The Patient Driven Payment Model has replaced the current reimbursement model, RUGS IV. Under PDPM, Medicare providers are reimbursed for the resources required to provide services for a patient’s condition and level of function. Medicare will no longer reimburse providers for the volume of services provided. Medicare will focus on quality vs. quantity and outcomes will become the priority of PDPM.
How Synchrony Rehab Helps Client Facilities Navigate PDPM
- Patient Care Expertise — To focus on the patient’s condition and resulting care needs rather than on the amount of care provided in order to determine Medicare payment.
- Outcomes Focus — Through innovations care-giving and through meaningful quality measure reporting.
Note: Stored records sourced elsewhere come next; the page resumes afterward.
/-! ## Power-up, restart, time and settings (R27, R50, R73, R89, R90, R102, R126, R127, R140, R160, R171, R179, R182, R185, R186) -/

/-- POWER_UP leaves every block at the power-up values of its state table, one block of values after another. The pins
read as they stood, with the times they have stood started afresh, and every taken sensor and input reads open
(notes/assumptions/2.md); the flag that a step has been ACTIVE since its entry and MOTION_DONE are false and the travel
is none (notes/assumptions/17.md); the level GAS_FLOW asks is 3 (notes/assumptions/18.md): these are the model's
choices, in no state table but for the inputs' times (R171). RESTART BANK is refused while a tube is RUNNING or a paddle
in motion, and else leaves the power-up state, with a frame that is being sent left to finish and its OK reply placed in
the emptied reply queue (R185). BANK_TICK advances the clock by 1 with its wrap, brings a control period into force at
the first multiple of the stored P, and lets the times the pins have stood go on, which are kept in a unit of the
model's choice (notes/assumptions/6.md). -/
def Obligations.PowerAndTime : Prop :=
  (∀ s : State, exec .powerUp s = .next { s with bank := s.bank.powerUp }
    ∧ s.bank.powerUp.clock = 0 ∧ s.bank.powerUp.outbox = []
    ∧ s.bank.powerUp.link = ⟨.hunt, [], [], none, 1, 0, 0, 0, 0⟩
    ∧ s.bank.powerUp.powerLimit = 0 ∧ s.bank.powerUp.threshold = 0 ∧ s.bank.powerUp.ratio = 0
    ∧ (∀ c : GasCode, s.bank.powerUp.gasMap[c] = ⟨none, .inert⟩)
    ∧ (∀ l : Line, s.bank.powerUp.supply.limits[l] = 0 ∧ ∀ t, s.bank.powerUp.supply.allocated t l = 0)
    ∧ s.bank.powerUp.supply.waiters = [] ∧ s.bank.powerUp.supply.due = false
    ∧ (∀ c : TcChannel, s.bank.powerUp.scanner.records[c] = ⟨0, .opened, 0, none⟩)
    ∧ s.bank.powerUp.scanner.position = 0 ∧ (∀ t : Tube, s.bank.powerUp.tcPresent t = false)
    ∧ (∀ g : Group, s.bank.powerUp.group g = ⟨(s.bank.group g).raw, 0, 0, Vector.replicate 8 0⟩
      ∧ ∀ i : Fin 256, (s.bank.powerUp.interlock.tables[g])[i] = 0)
    ∧ ∀ t : Tube,
      (s.bank.powerUp.tube t).marks = (false, false, false) ∧ (s.bank.powerUp.tube t).period = none
      ∧ s.bank.powerUp.run t = ⟨.unconfigured, .none, none, 0, 0, none, none, false, .none, false, false, false,
          Vector.replicate 64 none⟩
      ∧ s.bank.powerUp.hold t = ⟨[], [], [], Vector.replicate 12 ⟨false, 0⟩, false, 0⟩
      ∧ s.bank.powerUp.ramp t = ⟨.none, false, 0, 0, 0, Vector.replicate 3 ⟨0, 0, 0, true⟩, 0, false, 0⟩
      ∧ s.bank.powerUp.stable t = false
      ∧ (∀ z : Zone, (s.bank.powerUp.loops t)[z] = ⟨0, 0, true, false, false, false, 0⟩)
      ∧ s.bank.powerUp.share t = ⟨0, 0, false⟩
      ∧ (∀ c : Channel, (s.bank.powerUp.gas t).channels[c] = ⟨0, false, 0, 0, 0, 0⟩)
      ∧ (s.bank.powerUp.gas t).deviating = false ∧ (s.bank.powerUp.gas t).levelAsked = 3
      ∧ (s.bank.powerUp.gas t).stepVolume = 0
      ∧ s.bank.powerUp.gate t = ⟨false, 0, none, false, 0, 0, 0, Vector.replicate 6 false, false, false⟩
      ∧ s.bank.powerUp.boat t = ⟨none, .unlocated, none, none, none, none, none, false, false, 0, 15, 0,
          Vector.replicate 16 0, false, false, (s.bank.boat t).sensorRaw, false, 0⟩)
  ∧ (∀ (s : State) (tag : Byte), s.hasRoom →
    ((∃ t, (s.bank.run t).state = .running ∨ (s.bank.boat t).paddle = .moving ∨ (s.bank.boat t).paddle = .stopping) →
      exec (.restartBank tag []) s = .next (s.decided .restartBank tag s.bank.hunting [0x14]))
    ∧ ((∀ t, (s.bank.run t).state ≠ .running ∧ (s.bank.boat t).paddle ≠ .moving ∧ (s.bank.boat t).paddle ≠ .stopping) →
      exec (.restartBank tag []) s = .next (s.decided .restartBank tag
        { s.bank.powerUp with link := ⟨.hunt, [], [], s.bank.link.sending, 1, 0, 0, 0, 0⟩ } [0x00])))
  ∧ ∀ s : State, exec .bankTick s = .next { s with bank := { s.bank with
      clock := s.bank.clock + 1
      tubes := s.bank.tubes.map fun x => { x with
        period := (match x.zonesConfig with
          | none => x.period
          | some c => if (s.bank.clock + 1).toNat % c.period = 0 then some c.period else x.period)
        boat := { x.boat with sensorTime := min (x.boat.sensorTime + 5) 256 } }
      interlock := { s.bank.interlock with
        groups := s.bank.interlock.groups.map fun g => { g with debounce := g.debounce.map fun d => min (d + 5) 256 } } } }
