/-! ## Bank.modBoat -/

theorem Bank.boat_modBoat (f : Boat → Boat) :
    (b.modBoat t f).boat u = if u = t then f (b.boat t) else b.boat u := by
  unfold Bank.modBoat Bank.boat; rw [Bank.tube_modTube]; split <;> rfl
@[simp] theorem Bank.boat_modBoat_self (f : Boat → Boat) : (b.modBoat t f).boat t = f (b.boat t) := by
  simp [Bank.boat_modBoat]
theorem Bank.boat_modBoat_ne {t u : Tube} (h : u ≠ t) (f : Boat → Boat) :
    (b.modBoat t f).boat u = b.boat u := by
  simp [Bank.boat_modBoat, h]
@[simp] theorem Bank.run_modBoat (f : Boat → Boat) : (b.modBoat t f).run u = b.run u := by
  unfold Bank.modBoat Bank.run; rw [Bank.tube_modTube]; split <;> simp_all
@[simp] theorem Bank.hold_modBoat (f : Boat → Boat) : (b.modBoat t f).hold u = b.hold u := by
  unfold Bank.modBoat Bank.hold; rw [Bank.tube_modTube]; split <;> simp_all
@[simp] theorem Bank.ramp_modBoat (f : Boat → Boat) : (b.modBoat t f).ramp u = b.ramp u := by
  unfold Bank.modBoat Bank.ramp; rw [Bank.tube_modTube]; split <;> simp_all
@[simp] theorem Bank.loops_modBoat (f : Boat → Boat) : (b.modBoat t f).loops u = b.loops u := by
  unfold Bank.modBoat Bank.loops; rw [Bank.tube_modTube]; split <;> simp_all
@[simp] theorem Bank.share_modBoat (f : Boat → Boat) : (b.modBoat t f).share u = b.share u := by
  unfold Bank.modBoat Bank.share; rw [Bank.tube_modTube]; split <;> simp_all
@[simp] theorem Bank.gas_modBoat (f : Boat → Boat) : (b.modBoat t f).gas u = b.gas u := by
  unfold Bank.modBoat Bank.gas; rw [Bank.tube_modTube]; split <;> simp_all
@[simp] theorem Bank.gate_modBoat (f : Boat → Boat) : (b.modBoat t f).gate u = b.gate u := by
  unfold Bank.modBoat Bank.gate; rw [Bank.tube_modTube]; split <;> simp_all
@[simp] theorem Bank.zonesConfig_modBoat (f : Boat → Boat) :
    ((b.modBoat t f).tube u).zonesConfig = (b.tube u).zonesConfig := by
  unfold Bank.modBoat; rw [Bank.tube_modTube]; split <;> simp_all
@[simp] theorem Bank.period_modBoat (f : Boat → Boat) :
    ((b.modBoat t f).tube u).period = (b.tube u).period := by
  unfold Bank.modBoat; rw [Bank.tube_modTube]; split <;> simp_all
@[simp] theorem Bank.clock_modBoat (f : Boat → Boat) : (b.modBoat t f).clock = b.clock := rfl
@[simp] theorem Bank.powerLimit_modBoat (f : Boat → Boat) : (b.modBoat t f).powerLimit = b.powerLimit := rfl
@[simp] theorem Bank.scanner_modBoat (f : Boat → Boat) : (b.modBoat t f).scanner = b.scanner := rfl
@[simp] theorem Bank.gasMap_modBoat (f : Boat → Boat) : (b.modBoat t f).gasMap = b.gasMap := rfl
@[simp] theorem Bank.supply_modBoat (f : Boat → Boat) : (b.modBoat t f).supply = b.supply := rfl
@[simp] theorem Bank.threshold_modBoat (f : Boat → Boat) : (b.modBoat t f).threshold = b.threshold := rfl
@[simp] theorem Bank.ratio_modBoat (f : Boat → Boat) : (b.modBoat t f).ratio = b.ratio := rfl
@[simp] theorem Bank.interlock_modBoat (f : Boat → Boat) : (b.modBoat t f).interlock = b.interlock := rfl
@[simp] theorem Bank.link_modBoat (f : Boat → Boat) : (b.modBoat t f).link = b.link := rfl
@[simp] theorem Bank.outbox_modBoat (f : Boat → Boat) : (b.modBoat t f).outbox = b.outbox := rfl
- Cost Management — Helping our facilities reduce administrative costs and increase focus on resident care.
The Impacts of PDPM
- Clinically Relevant Factors — PDPM focuses on clinically relevant factors, rather than volume-based service for determining Medicare payment, by using ICD-10 diagnosis codes and other patient characteristics as the basis for patient classification.
- Non-Therapy Ancillaries — PDPM includes a case mix group for Non-Therapy Ancillary Services (NTAs), which are items and services not related to the provision of therapy such as drugs and medical supplies, thereby more accurately addressing costs associated with medically complex patients.
- SNF per diem payments — PDPM adjusts the SNF per diem payments over time to reflect varying costs throughout the stay.